PATRIMÓNIO DOS POBRES
Entre as tragédias que me bateram à porta, nesta quinzena, devo salientar a que me trouxe um pai de família, abandonado pela mulher e com dois filhos a seu cargo: Uma, de doze anos e, outro, de oito.
Acabava de almoçar, à pressa, e preparava-me para sair, quando o Hélio me vem dizer: - Estão ali duas pessoas que desejam falar-lhe.
- Não posso. Já devia estar na fisioterapia, onde chego sempre atrasado, e o terapeuta não gosta. Diz isso mesmo às pessoas.
O rapaz vem com outra sugestão: - Se lhes dava oportunidade de uma palavrinha.
- Diz-lhes que não posso.
O senhor foi-se embora e voltou pelas seis da tarde, acompanhado da mesma senhora.
Foi esta que começou o diálogo: - Vimos ter consigo para pedir uma ajuda. A mulher deste senhor - e olhava para o homem -, saiu de casa, não se sabe dela e deixou-o cheio de dívidas. Agora, as finanças vieram para cima dele, penhoraram-lhe o ordenado e ele fica apenas com 500 euros para se governar, pagar renda de casa e alimentar-se, a ele e aos filhos. Tenho-o ajudado, mas não posso mais. Ele deve cinco meses de renda de casa e a senhoria pretende pô-lo na rua.
Nessa altura o homem começou a chorar!
Se as lágrimas de uma mulher mexem comigo, muito mais as de um homem. Figura alta, magrinha, chora irresistivelmente: - Desgraçou-me a vida! - disse, no meio de soluços. - Deixou-me empenhado em mais de cinquenta mil euros.
Perguntei e ele disse-me onde trabalha, com um ordenado a passar os 700 euros. - Fico só com quinhentos. Trezentos para a renda de casa, veja quanto resta para as despesas. Já fui à Segurança Social, mas nada. Terei que esperar que os tribunais abram das férias.
É pena que uma Sociedade permita todos os desmandos e não tenha capacidade de remediar, logo que surjam, e deixe tudo ao deus-dará, como se não fosse responsável por tanta indisciplina! Uma mãe deixar a casa, os filhos que gerou, não cometerá crime? Se é, porque não é procurada e trazida à responsabilidade?!...
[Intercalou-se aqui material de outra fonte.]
theorem witness_lock_free_or_own :
    ((loaded [] []).lockOwner = noPort ∨ (loaded [] []).lockOwner = portByte (loaded [] []).turn)
    ∧ ((locked [] []).lockOwner = noPort ∨ (locked [] []).lockOwner = portByte (locked [] []).turn)
    ∧ waiting.lockOwner ≠ noPort ∧ waiting.lockOwner ≠ portByte waiting.turn := by decide +kernel

theorem witness_DecodeOfEncode :
    (Instr.frameRequest 0xFFFF 3 0x8BA1 [0xAA, 0xBB, 0xCC]).wf = true
    ∧ (Instr.frameReply 0xFF 0xFF 0 0xFFFF []).wf = true ∧ (Instr.callPct 0xFF).wf = true := by decide

theorem witness_EncodeOfDecode :
    decode .be .request [0x01, 0x23, 0x00, 0x01, 0x00, 0x00, 0xE4, 0xE4, 0xAA, 0x99]
      = .ok (.frameRequest 0x0123 1 0xE4E4 [0xAA], [0x99])
    ∧ decode .le .opc [0x30, 0x99] = .ok (.call, [0x99]) := ⟨rfl, rfl⟩

theorem witness_UnassignedCodes :
    (1 : Fin 16).val < (State.resetWith cfg).cfg.nports ∧ ((State.resetWith cfg).port 1).busy = false
    ∧ (State.resetWith cfg).engineOn 1 = false
    ∧ ∀ c ∈ ([0x00, 0x06, 0x0F, 0x13, 0x1F, 0x24, 0x2F, 0x31, 0xFF] : List Byte),
      c = 0x00 ∨ (0x06 ≤ c ∧ c ≤ 0x0F) ∨ (0x13 ≤ c ∧ c ≤ 0x1F) ∨ (0x24 ≤ c ∧ c ≤ 0x2F) ∨ 0x31 ≤ c := by
  decide +kernel

theorem witness_CrcResult :
    ((loaded [] []).cur.len = some 3 ∧ (loaded [] []).cur.seed = some 0xFFFF
      ∧ Memory.read (loaded [] []).cur.txbuf 0 3 = some [0xAA, 0xBB, 0xCC])
    ∧ ((ready cfg (fun p => { p with len := some 0, seed := some 0x1234 }) [] []).cur.len = some 0
      ∧ (ready cfg (fun p => { p with len := some 0, seed := some 0x1234 }) [] []).cur.seed = some 0x1234)
    ∧ (ready cfg id [] []).cur.len = none
    ∧ (ready cfg (fun p => { p with len := some 1 }) [] []).cur.seed = none
    ∧ (ready cfg (fun p => { p with len := some 1 }) [] []).cur.len = some 1
    ∧ Memory.read (ready cfg (fun p => { p with len := some 1 }) [] []).cur.txbuf 0 1 = none := by
  decide +kernel

theorem witness_ChecksumLaws : ([0x42] : List Byte) = [0x42] ∧ (0xFFFF : Half) = 0xFFFF := ⟨rfl, rfl⟩

theorem witness_Detection : ByteInjective (crcStep plainTable) ∧ (0x00 : Byte) ≠ 0x01 :=
  ⟨plainTable_injective, by decide⟩

theorem witness_EncreqResult :
    ((loaded [] []).cur.hCmd = some 0x0142 ∧ (loaded [] []).cur.hLen = some 0
      ∧ (loaded [] []).cur.hRsv = some 0xBEEF ∧ (loaded [] []).cur.hCks = some 0x4DA5)
    ∧ (ready cfg id [] []).cur.hCks = none := by decide +kernel

theorem witness_DecreqResult :
    ((loaded [] []).cur.hbn = some 8 ∧ 8 ≤ (8 : Byte).toNat
      ∧ Memory.read (loaded [] []).cur.hbuf 0 8 = some [0x62, 0xFF, 0x00, 0x00, 0xE7, 0x80, 0x12, 0x34])
    ∧ ((ready cfg (fun p => { p with hbn := some 7, hbuf := header8 }) [] []).cur.hbn = some 7
      ∧ (7 : Byte).toNat < 8
      ∧ (Memory.read (ready cfg (fun p => { p with hbn := some 7, hbuf := header8 }) [] []).cur.hbuf 0 7).isSome
        = true)
    ∧ (ready cfg (fun p => { p with hbn := some 0 }) [] []).cur.hbn = some 0
    ∧ (ready cfg id [] []).cur.hbn = none
    ∧ ((ready cfg (fun p => { p with hbn := some 9 }) [] []).cur.hbn = some 9
      ∧ Memory.read (ready cfg (fun p => { p with hbn := some 9 }) [] []).cur.hbuf 0 (min 9 8) = none) := by
  decide +kernel

theorem witness_EncrepResult :
    ((loaded [] []).cur.hCmd = some 0x0142 ∧ (loaded [] []).cur.hSt = some 0x21
      ∧ (loaded [] []).cur.hLen = some 0 ∧ (loaded [] []).cur.hCks = some 0x4DA5)
    ∧ (6 ≤ 6 ∧ next (exec .encrep (loaded [] [])) fun _ => true)
    ∧ (ready cfg id [] []).cur.hSt = none := by decide +kernel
Oh! mundo, cada vez mais cego e mais desumano, onde chegas?! Será isto liberdade? Encher a família de dívidas, desprezar os filhos e trair o marido? E tu, oh! mundo cada vez mais louco, bates palmas à bebedeira das paixões e lavas as mãos, como Pilatos, numa cobardia assustadora!
Imitas tudo que é mal nas outras nações, mas não reparas no modo como elas resolvem os problemas. Enches os escaparates com revistas destes exemplos de gente grande e não olhas para os resultados consequentes da ignorante, estulta miséria com espírito de rico, que deseja imitar os famosos, vazios de valores.
Esta é, também, uma questão política e aqueles que nos governam devem sentir o dever de prevenir situações semelhantes.
Não é só legislar, para atrair clientela, à custa de pisar os valores do Homem!
Há muito que eu peço uma pessoa séria em cada centro da Segurança Social, que tenha capacidade financeira para acudir, na hora, a casos destes.
Os dias passam e as horas também! Surge a falta de higiene, da luz e do gás, os meses passam, com o dia 8 à porta, as rendas a acumularem-se e o sofrimento de quem deve.
Enquanto o senhor Ministro da Segurança Social não me ouve, vamos clamando, gemendo e chorando à espera que alguém tenha ouvidos para ouvir, como é o seu dever.
Se o dinheiro sai para um problema familiar, esse investimento facilmente se documenta com o nome da pessoa, a sua morada, B. I. e nº de contribuinte!
Tudo fácil!... Falta apenas vontade de quem não passa por estas dores.
A Obra da Rua faz o seu papel: remedeia à custa da Caridade cristã e denuncia como é o seu dever.